Defend yourself until protection can be furnished necessary, June 27th, 1844.

THOMAS FORD, Governor.
and Commander in Chief.

Mr. Orson Spencer:

Dear Sir: -- Please deliberate on this matter; prudence may obviate material destruction. I was at my residence when this horrible crime was committed. It will be condemned by three fourths of the citizens of the county -- be quiet or you will be attacked from Missouri.
                                        M. R. DEMING.

The Governor, as well as the citizens of Carthage, was thunder struck! and fled.

The Legion in Nauvoo was called out at 10 A. M. and addressed by Judge Phelps, Col. Buckmaster of Alton, the Governor's aid, and others, and all excitement and flurry allayed and preparations were made to receive the bodies of the noble martyrs. About 3 o'clock, they were met by a great assemblage of people, east of the Temple on Mulholland street, under the direction of the city Marshal, followed by Samuel H. Smith, the brother of the deceased, Dr. Richards and Mr. Hamilton, of Carthage. The waggons were guarded by 8 men. The procession that followed in Nauvoo, was the city Council, the Lieut. Gen's. Staff, the Major Gen. and staff, the brigadier and staff, commanders and officers of the Legion and citizens generally which numbered several thousands, amid the most solemn lamentations and wailings that ever ascended into the ears of the Lord of Hosts to be avenged of our enemies!

When the procession arrived, the bodies were both taken into the "Nauvoo Mansion;" the scene at the mansion cannot be described; the audience addressed by Dr. Richards, Judge Woods and Reed, Esqs.. of Iowa and Col. Markham. It was a vast assemblage of some 8 or 10, 000 persons and with one united voice resolved to trust to the law for a remedy of such a high handed assassination, and when that failed, to call upon God to avenge us of our wrongs! Oh widows and orphans! Oh Americans weep, for the glory of freedom has departed!
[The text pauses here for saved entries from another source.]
-- ==== Sys2Proof/Machine/Core.lean ====
section
/-!
DEFINITION. Machine/Core.lean: the machine as the host's interface names it.
-/

def Sys2Proof.core : Host.Core := { State := Sys2Proof.Machine.State, Fault := Sys2Proof.Machine.Fault, Refusal := Sys2Proof.Machine.Refusal, step := Sys2Proof.Machine.step, reset := Sys2Proof.Machine.State.reset }
end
At the request of many persons who wish that the truth may go forth to the world in relation to the late murder of Joseph and Hyrum Smith, by a band of lawless assassins, I have consented to make a statement of the facts so far as they have come to my knowledge, in an authentic shape, as one of the attorneys employed to defend the said Smiths against the charges brought against them; and other persons at Carthage in the State of Illinois.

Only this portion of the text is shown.